[PATCH][RFC] preempt_count corruption across H_CEDE call with CONFIG_PREEMPT on pseries

Fri Sep 3 09:04:53 EST 2010

In message <1283400367.2356.69.camel at gandalf.stny.rr.com> you wrote:
> On Thu, 2010-09-02 at 11:02 +1000, Michael Neuling wrote:
> 
> > We need to call smp_startup_cpu on boot when we the cpus are still in
> > FW.  smp_startup_cpu does this for us on boot.
> > 
> > I'm wondering if we just need to move the test down a bit to make sure
> > the preempt_count is set.  I've not been following this thread, but
> > maybe this might work?
> 
> Egad no! Setting the preempt_count to zero _is_ the bug. I think Darren
> even said that adding the exit prevented the bug (although now he's
> hitting a hard lockup someplace else). The original code he was using
> did not have the condition to return for kexec. It was just a
> coincidence that this code helped in bringing a CPU back online.
> 
> > 
> > Untested patch below...
> > 
> > Mikey
> > 
> > diff --git a/arch/powerpc/platforms/pseries/smp.c b/arch/powerpc/platforms/
pseries/smp.c
> > index 0317cce..3afaba4 100644
> > --- a/arch/powerpc/platforms/pseries/smp.c
> > +++ b/arch/powerpc/platforms/pseries/smp.c
> > @@ -104,18 +104,18 @@ static inline int __devinit smp_startup_cpu(unsigned 
int lcpu)
> >  
> >  	pcpu = get_hard_smp_processor_id(lcpu);
> >  
> > -	/* Check to see if the CPU out of FW already for kexec */
> > -	if (smp_query_cpu_stopped(pcpu) == QCSS_NOT_STOPPED){
> > -		cpumask_set_cpu(lcpu, of_spin_mask);
> > -		return 1;
> > -	}
> > -
> >  	/* Fixup atomic count: it exited inside IRQ handler. */
> >  	task_thread_info(paca[lcpu].__current)->preempt_count	= 0;
> 
> We DON'T want to do the above. It's nasty! This is one CPU's task
> touching an intimate part of another CPU's task. It's equivalent of me
> putting my hand down you wife's blouse. It's offensive, and rude.
> 
> OK, if the CPU was never online, then you can do what you want. But what
> we see is that this fails on CPU hotplug.  You stop a CPU, and it goes
> into this cede_processor() call. When you wake it up, suddenly the task
> on that woken CPU has its preempt count fscked up.  This was really
> really hard to debug. We thought it was stack corruption or something.
> But it ended up being that this code has one CPU touching the breasts of
> another CPU. This code is a pervert!
> 
> What the trace clearly showed, was that we take down a CPU, and in doing
> so, the code on that CPU set the preempt count to 1, and it expected to
> have it as 1 when it returned. But the code that kicked started this CPU
> back to life (bring the CPU back online), set the preempt count on the
> task of that CPU to 0, and screwed everything up.

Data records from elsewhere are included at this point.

-- ==== Sys2Proof/Machine/Engine.lean ====
section
/-! DEFINITION. The configuration this hardware takes (00_scope R6, column "value"). -/

namespace Sys2Proof.Machine

/-- `IV_CONST`: 16 bytes, hardwired, OPEN (92_eei_decisions D9; log 5). -/
def ivConst : List Byte := (List.range 16).map Config.ivByte

/-- `BUF_MAX`: OPEN, any value from `HDR = 1024` to `2^32 - 1` (92_eei_decisions D4; log 6). -/
def bufMax : Nat := Config.bufMaxAboveHdr.val + 1024

/-- `MAGIC`: `BE BA 66 58` (92_eei_decisions D17). -/
def magic : List Byte := [0xBE#8, 0xBA#8, 0x66#8, 0x58#8]

/-- The engine WDE-1 (00_scope R1, R6). -/
def wde1 : Cfg :=
  { blk := 16, keyLen := 32, blockDec := Aes.blockDec, hdr := 1024, ivConst := ivConst, magic := magic,
    xseedMax := 16, bufMax := bufMax, headerSize := 16, entryMin := 12 }

end Sys2Proof.Machine
end

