-- ==== Sys2Proof/Machine/State.lean ====
section
/-! DEFINITION. The state of the engine as plain data (10_state R20), the reasons a step can stop, and the state after
hardware reset (10_state R41). -/

namespace Sys2Proof.Machine

/-- `STATUS.STATE` (10_state R36). -/
inductive Phase where
  /-- 0, IDLE: no header parsed; the package may be loaded, cipher commands may run. -/
  | idle
  /-- 1, ITER: header parsed, entries being yielded. -/
  | iter
  /-- 2, END: all entries were yielded. -/
  | ended
  /-- 3, FAULT: an error is latched, the package is abandoned. -/
  | fault
  deriving DecidableEq, Repr

/-- The fields of register STATUS (10_state R23); its reserved bits are no storage. -/
structure Status where
  /-- `STATE`, bits [1:0]. -/
  phase : Phase
  /-- `EVALID`, bit 2. -/
  evalid : Bool
  /-- `CBC_DONE`, bit 3. -/
  cbcDone : Bool
  /-- `XOR_DONE`, bit 4. -/
  xorDone : Bool
  /-- `ERR`, bits [15:8]. -/
  err : Byte
  deriving DecidableEq, Repr

/-- The latched header with the cursor over the table (10_state R26, R27, R28). -/
structure Toc where
  /-- `COUNT`, 0x10. -/
  count : Word
  /-- `TABOFF`, 0x14. -/
  tabOff : Word
  /-- `DATAOFF`, 0x18. -/
  dataOff : Word
  /-- `CUR`, 0x1C. -/
  cur : Word
  /-- `IDX`, 0x20. -/
  idx : Word
  deriving DecidableEq, Repr

/-- The five descriptor registers (10_state R29). -/
structure Descriptor where
  /-- `E_PATHOFF`, 0x24. -/
  pathOff : Word
  /-- `E_PATHLEN`, 0x28. -/
  pathLen : Word
  /-- `E_OFF`, 0x2C. -/
  off : Word
  /-- `E_LEN`, 0x30. -/
  len : Word
  /-- `E_START`, 0x34. -/
  start : Word
  deriving DecidableEq, Repr

/-- The four byte-addressed spaces (20_memory R60); the fifth space, REG, is the registers above. -/
inductive Space where
  /-- The raw buffer (10_state R34). -/
  | raw
  /-- The decrypted buffer (10_state R35). -/
  | dec
  /-- The key store (10_state R32). -/
  | key
  /-- The seed store (10_state R33). -/
  | xseed
  deriving DecidableEq, Repr

/-- The bytes of one space: cells in the canonical form `Memory.wf` (log 13). -/
abbrev Memory := List Host.Cell

/-- The whole state of the engine (10_state R20), and three fields of the MODEL's own: `resets`, `inbox`, `reply`. -/
structure State where
  /-- Register STATUS (10_state R23). -/
  status : Status
  /-- Register LEN, 0x08 (10_state R24). -/
  len : Word
  /-- Register XLEN, 0x0C (10_state R25). -/
  xlen : Word
  /-- Registers COUNT, TABOFF, DATAOFF, CUR, IDX (10_state R26 to R28). -/
  toc : Toc
  /-- Registers E_PATHOFF, E_PATHLEN, E_OFF, E_LEN, E_START (10_state R29). -/
  desc : Descriptor
  /-- Register ERRINFO, 0x38 (10_state R30). -/
  errInfo : Word
  /-- The key store KEY (10_state R32). -/
  key : Memory
  /-- The seed store XSEED (10_state R33). -/
  xseed : Memory
  /-- The raw buffer RAW (10_state R34). -/
  raw : Memory
  /-- The decrypted buffer DEC (10_state R35). -/
  dec : Memory
  /-- The model's own: how many `HwReset` transactions were taken; picks the free values of RAW and DEC (log 4). -/
  resets : Nat
  /-- The model's own: the host's transactions not yet taken, the next one first (20_memory R72; log 1). -/
  inbox : List Transaction
  /-- The model's own: what the transaction just taken returned to the host (log 10). -/
  reply : Option Reply
  deriving DecidableEq, Repr

/-- Reasons a step stops with a fault: none. "every transaction ... has a successor state in every state"
(93_implementation_defined, preamble; 42_control_and_host R183; log 15). The errors of 60_exceptions are no faults in
this sense: error entry is a next state. -/
inductive Fault where
  deriving DecidableEq, Repr

/-- Reasons a step is refused. -/
inductive Refusal where
  /-- An arm of `exec` whose command has no meaning yet. Raised by no arm of this model. Safe. -/
  | notModelled (mnemonic : String)
  /-- Raised by the step on `RegRead` and `RegWrite` at an offset that is no multiple of 4: "not a transaction of this
  engine: the model gives it no meaning and refuses it" (20_memory R66; log 8). Safe. -/
  | notATransaction (off : Nat)
  deriving DecidableEq, Repr

/-- STATUS after reset: IDLE, no flag, no error (10_state R41). -/
def Status.reset : Status :=
  { phase := .idle, evalid := false, cbcDone := false, xorDone := false, err := 0x00#8 }

/-- The header registers after reset, all 0 (10_state R41). -/
def Toc.zero : Toc := { count := 0#32, tabOff := 0#32, dataOff := 0#32, cur := 0#32, idx := 0#32 }

/-- The descriptor registers when cleared, all 0 (10_state R29, R41). -/
def Descriptor.zero : Descriptor := { pathOff := 0#32, pathLen := 0#32, off := 0#32, len := 0#32, start := 0#32 }

/-- The machine right after hardware reset (10_state R41): every register 0, KEY and XSEED zero (their cells list
nothing), RAW and DEC unspecified (nothing written, log 3). No transaction waits and nothing was returned. -/
def State.reset : State :=
  { status := .reset, len := 0#32, xlen := 0#32, toc := .zero, desc := .zero, errInfo := 0#32,
    key := [], xseed := [], raw := [], dec := [], resets := 0, inbox := [], reply := none }

end Sys2Proof.Machine
end

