-- ==== Sys2Proof/Machine/Step.lean ====
section
/-! DEFINITION. The step relation: "one step per host transaction and no other step" (42_control_and_host R183). -/

namespace Sys2Proof.Machine

/-- One step of the machine. -/
def step (s : State) : Host.Outcome State Fault Refusal := serve s

/-- The state in which the host's next transaction writes the given command word to CMD: there is no fetch (00_scope
R2), a command comes from the host's sequence (log 1). -/
def State.withFetchWord (s : State) (nbits w : Nat) : State :=
  { s with inbox := commandTransaction nbits w :: s.inbox }

end Sys2Proof.Machine
end

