-- ==== Sys2Proof/Laws/Spaces.lean ====
section
/-! SUPPORT. Laws of the byte spaces of a state: read after write, byte strings, container numbers, and that the canonical
form and the bounds are kept. -/

namespace Sys2Proof.Machine

variable {s t : State}

/-! ### One byte -/

theorem State.byteAt_def (s : State) (sp : Space) (a : Nat) :
    s.byteAt sp a = ((s.cells sp).peek a).getD (sp.unlisted s.resets a) := rfl

/-- Reading depends on the cells of the space and the number of resets alone. -/
theorem State.byteAt_congr {sp : Space} (hc : t.cells sp = s.cells sp) (hr : t.resets = s.resets) (a : Nat) :
    t.byteAt sp a = s.byteAt sp a := by
  rw [State.byteAt_def, State.byteAt_def, hc, hr]

@[simp] theorem State.cells_setByte_self (s : State) (sp : Space) (a : Nat) (b : Byte) :
    (s.setByte sp a b).cells sp = (s.cells sp).write sp.blank a b := by
  simp [State.setByte]

theorem State.cells_setByte_ne (s : State) {sp sp' : Space} (h : sp' ≠ sp) (a : Nat) (b : Byte) :
    (s.setByte sp a b).cells sp' = s.cells sp' := by
  simp [State.setByte, State.cells_withCells_ne _ h]

/-- An unlisted byte of a space with a fixed content reads as that content. -/
theorem Space.unlisted_of_blank {sp : Space} {b : Byte} (h : sp.blank = some b) (resets a : Nat) :
    sp.unlisted resets a = b := by
  cases sp <;> simp [Space.blank] at h <;> simp [Space.unlisted, h]

/-- Read after write, the same address (00_scope R10). -/
theorem State.byteAt_setByte_self {sp : Space} (h : Memory.wf sp.blank (s.cells sp)) (a : Nat) (b : Byte) :
    (s.setByte sp a b).byteAt sp a = b := by
  rw [State.byteAt_def, State.cells_setByte_self, Memory.peek_write_self h]
  split_ifs with hb
  · simpa using Space.unlisted_of_blank hb _ _
  · rfl

/-- Read after write, another address or another space: the five spaces do not overlap (20_memory R60). -/
theorem State.byteAt_setByte_ne {sp sp' : Space} {a x : Nat} (b : Byte) (h : sp' ≠ sp ∨ x ≠ a) :
    (s.setByte sp a b).byteAt sp' x = s.byteAt sp' x := by
  rw [State.byteAt_def, State.byteAt_def]
  simp only [State.setByte_resets]
  by_cases hs : sp' = sp
  · subst hs
    have hx : x ≠ a := h.resolve_left (fun hn => hn rfl)
    rw [State.cells_setByte_self, Memory.peek_write_ne _ _ _ hx]
  · rw [State.cells_setByte_ne _ hs]

/-- A buffer (RAW or DEC) needs no canonical form for read after write. -/
theorem State.byteAt_setByte_dec (s : State) (a : Nat) (b : Byte) (x : Nat) :
    (s.setByte .dec a b).byteAt .dec x = if x = a then b else s.byteAt .dec x := by
  split_ifs with h
  · subst h
    simp [State.byteAt_def, State.setByte, State.cells, State.withCells, Space.blank, Memory.write]
  · exact State.byteAt_setByte_ne b (.inr h)

theorem State.wf_setByte {sp : Space} (h : ∀ q : Space, Memory.wf q.blank (s.cells q)) (a : Nat) (b : Byte)
    (q : Space) : Memory.wf q.blank ((s.setByte sp a b).cells q) := by
  by_cases hq : q = sp
  · subst hq; rw [State.cells_setByte_self]; exact Memory.wf_write (h q) a b
  · rw [State.cells_setByte_ne _ hq]; exact h q

theorem State.within_setByte {sp : Space} {size : Space → Nat} (h : ∀ q : Space, Memory.within (size q) (s.cells q))
    {a : Nat} (b : Byte) (ha : a < size sp) (q : Space) : Memory.within (size q) ((s.setByte sp a b).cells q) := by
  by_cases hq : q = sp
  · subst hq; rw [State.cells_setByte_self]; exact Memory.within_write (h q) _ b ha
  · rw [State.cells_setByte_ne _ hq]; exact h q

/-! ### Byte strings -/

@[simp] theorem State.memRead_length (s : State) (sp : Space) (a n : Nat) : (s.memRead sp a n).length = n := by
  induction n generalizing a with
  | zero => rfl
  | succ n ih => simp [State.memRead, ih]

/-- Byte `i` of `MemRead(S, a, n)` is `S[a + i]` (00_scope R10). -/
theorem State.memRead_getD (s : State) (sp : Space) (a : Nat) {n i : Nat} (d : Byte) (h : i < n) :
    (s.memRead sp a n).getD i d = s.byteAt sp (a + i) := by
  induction n generalizing a i with
  | zero => omega
  | succ n ih =>
    cases i with
    | zero => simp [State.memRead]
    | succ i =>
      simp only [State.memRead, List.getD_cons_succ]
      rw [ih (a + 1) (by omega)]
      congr 1
      omega

theorem State.memRead_congr {sp sp' : Space} {a a' n : Nat}
    (h : ∀ i < n, t.byteAt sp' (a' + i) = s.byteAt sp (a + i)) : t.memRead sp' a' n = s.memRead sp a n := by
  induction n generalizing a a' with
  | zero => rfl
  | succ n ih =>
    simp only [State.memRead]
    refine congrArg₂ _ (by simpa using h 0 (by omega)) (ih fun i hi => ?_)
    have := h (i + 1) (by omega)
    rwa [show a' + (i + 1) = a' + 1 + i by omega, show a + (i + 1) = a + 1 + i by omega] at this

/-- `MemRead` of a byte string in a longer one. -/
theorem State.memRead_add (s : State) (sp : Space) (a n m : Nat) :
    s.memRead sp a (n + m) = s.memRead sp a n ++ s.memRead sp (a + n) m := by
  induction n generalizing a with
  | zero => simp [State.memRead]
  | succ n ih =>
    rw [show n + 1 + m = (n + m) + 1 by omega]
    simp [State.memRead, ih, show a + 1 + n = a + (n + 1) by omega]

theorem State.cells_memWrite_ne (s : State) {sp sp' : Space} (h : sp' ≠ sp) (a : Nat) (v : List Byte) :
    (s.memWrite sp a v).cells sp' = s.cells sp' := by
  induction v generalizing s a with
  | nil => rfl
  | cons b bs ih => simp [State.memWrite, ih, State.cells_setByte_ne _ h]

/-- `MemWrite(S, a, n, v)`, read back from DEC: byte `v[x - a]` inside, the old byte outside (00_scope R10). -/
theorem State.byteAt_memWrite_dec (s : State) (a : Nat) (v : List Byte) (x : Nat) :
    (s.memWrite .dec a v).byteAt .dec x =
      if a ≤ x ∧ x < a + v.length then v.getD (x - a) 0x00#8 else s.byteAt .dec x := by
  induction v generalizing s a with
  | nil => simp [State.memWrite]
  | cons b bs ih =>
    simp only [State.memWrite, ih, State.byteAt_setByte_dec, List.length_cons]
    by_cases h1 : x = a
    · subst h1
      rw [if_neg (by omega), if_pos rfl, if_pos (by omega)]
      simp
    · by_cases h2 : a + 1 ≤ x ∧ x < a + 1 + bs.length
      · rw [if_pos h2, if_pos (by omega)]
        obtain ⟨k, rfl⟩ := Nat.exists_eq_add_of_le h2.1
        rw [show a + 1 + k - (a + 1) = k by omega, show a + 1 + k - a = k + 1 by omega, List.getD_cons_succ]
      · rw [if_neg h2, if_neg h1, if_neg (by omega)]

theorem State.byteAt_memWrite_ne (s : State) {sp sp' : Space} (h : sp' ≠ sp) (a : Nat) (v : List Byte) (x : Nat) :
    (s.memWrite sp a v).byteAt sp' x = s.byteAt sp' x :=
  State.byteAt_congr (State.cells_memWrite_ne s h a v) (by simp) x

theorem State.wf_memWrite {sp : Space} (h : ∀ q : Space, Memory.wf q.blank (s.cells q)) (a : Nat) (v : List Byte)
    (q : Space) : Memory.wf q.blank ((s.memWrite sp a v).cells q) := by
  induction v generalizing s a with
  | nil => exact h q
  | cons b bs ih => exact ih (fun q => State.wf_setByte h a b q) (a + 1)

theorem State.within_memWrite {sp : Space} {size : Space → Nat}
    (h : ∀ q : Space, Memory.within (size q) (s.cells q)) (a : Nat) (v : List Byte) (hv : a + v.length ≤ size sp)
    (q : Space) : Memory.within (size q) ((s.memWrite sp a v).cells q) := by
  induction v generalizing s a with
  | nil => exact h q
  | cons b bs ih =>
    simp only [List.length_cons] at hv
    exact ih (fun q => State.within_setByte h b (by omega) q) (a + 1) (by omega)

/-- A raw buffer needs no canonical form for read after write. -/
theorem State.byteAt_setByte_raw (s : State) (a : Nat) (b : Byte) (x : Nat) :
    (s.setByte .raw a b).byteAt .raw x = if x = a then b else s.byteAt .raw x := by
  split_ifs with h
  · subst h
    simp [State.byteAt_def, State.setByte, State.cells, State.withCells, Space.blank, Memory.write]
  · exact State.byteAt_setByte_ne b (.inr h)

/-- Writing a byte string to RAW leaves the bytes below it alone. -/
theorem State.byteAt_memWrite_raw_lt (s : State) {a x : Nat} (v : List Byte) (h : x < a) :
    (s.memWrite .raw a v).byteAt .raw x = s.byteAt .raw x := by
  induction v generalizing s a with
  | nil => rfl
  | cons b bs ih =>
    rw [State.memWrite, ih (s.setByte .raw a b) (by omega), State.byteAt_setByte_raw, if_neg (by omega)]

/-- A byte string written to RAW is read back. -/
theorem State.memRead_memWrite_raw (s : State) (a : Nat) (v : List Byte) :
    (s.memWrite .raw a v).memRead .raw a v.length = v := by
  induction v generalizing s a with
  | nil => rfl
  | cons b bs ih =>
    simp only [State.memWrite, List.length_cons, State.memRead, ih]
    rw [State.byteAt_memWrite_raw_lt _ _ (by omega), State.byteAt_setByte_raw, if_pos rfl]

/-! ### Container numbers -/

/-- Appending a byte to a number shifts it by one byte. -/
theorem toNat_append_byte {w : Nat} (x : BitVec w) (b : Byte) : (x ++ b).toNat = x.toNat * 2 ^ 8 + b.toNat := by
  rw [BitVec.toNat_append, ← Nat.shiftLeft_add_eq_or_of_lt b.isLt, Nat.shiftLeft_eq]

/-- `BE32` is the sum of rule R62 (20_memory). -/
theorem State.be32_toNat (s : State) (sp : Space) (a : Nat) :
    (s.be32 sp a).toNat = (s.byteAt sp a).toNat * 2 ^ 24 + (s.byteAt sp (a + 1)).toNat * 2 ^ 16 +
      (s.byteAt sp (a + 2)).toNat * 2 ^ 8 + (s.byteAt sp (a + 3)).toNat := by
  simp only [State.be32, toNat_append_byte]
  omega

theorem State.be32_congr {sp : Space} {a : Nat} (h : ∀ i < 4, t.byteAt sp (a + i) = s.byteAt sp (a + i)) :
    t.be32 sp a = s.be32 sp a := by
  have h0 := h 0 (by omega); have h1 := h 1 (by omega); have h2 := h 2 (by omega); have h3 := h 3 (by omega)
  simp only [Nat.add_zero] at h0
  simp only [State.be32, h0, h1, h2, h3]

end Sys2Proof.Machine
end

/me goes to checks where this came from...

It's been in the kernel since hotplug CPU support was added to ppc64
back in 2004, so I guess we are all at fault for letting this pervert
get away with this stuff for so long in plain sight. :-)

So I guess we should remove this but we need to audit all the different
paths that go through here to make sure they are OK with preempt.
Normal boot, kexec boot, hotplug with FW stop and hotplug with
extended_cede all hit this.

Mikey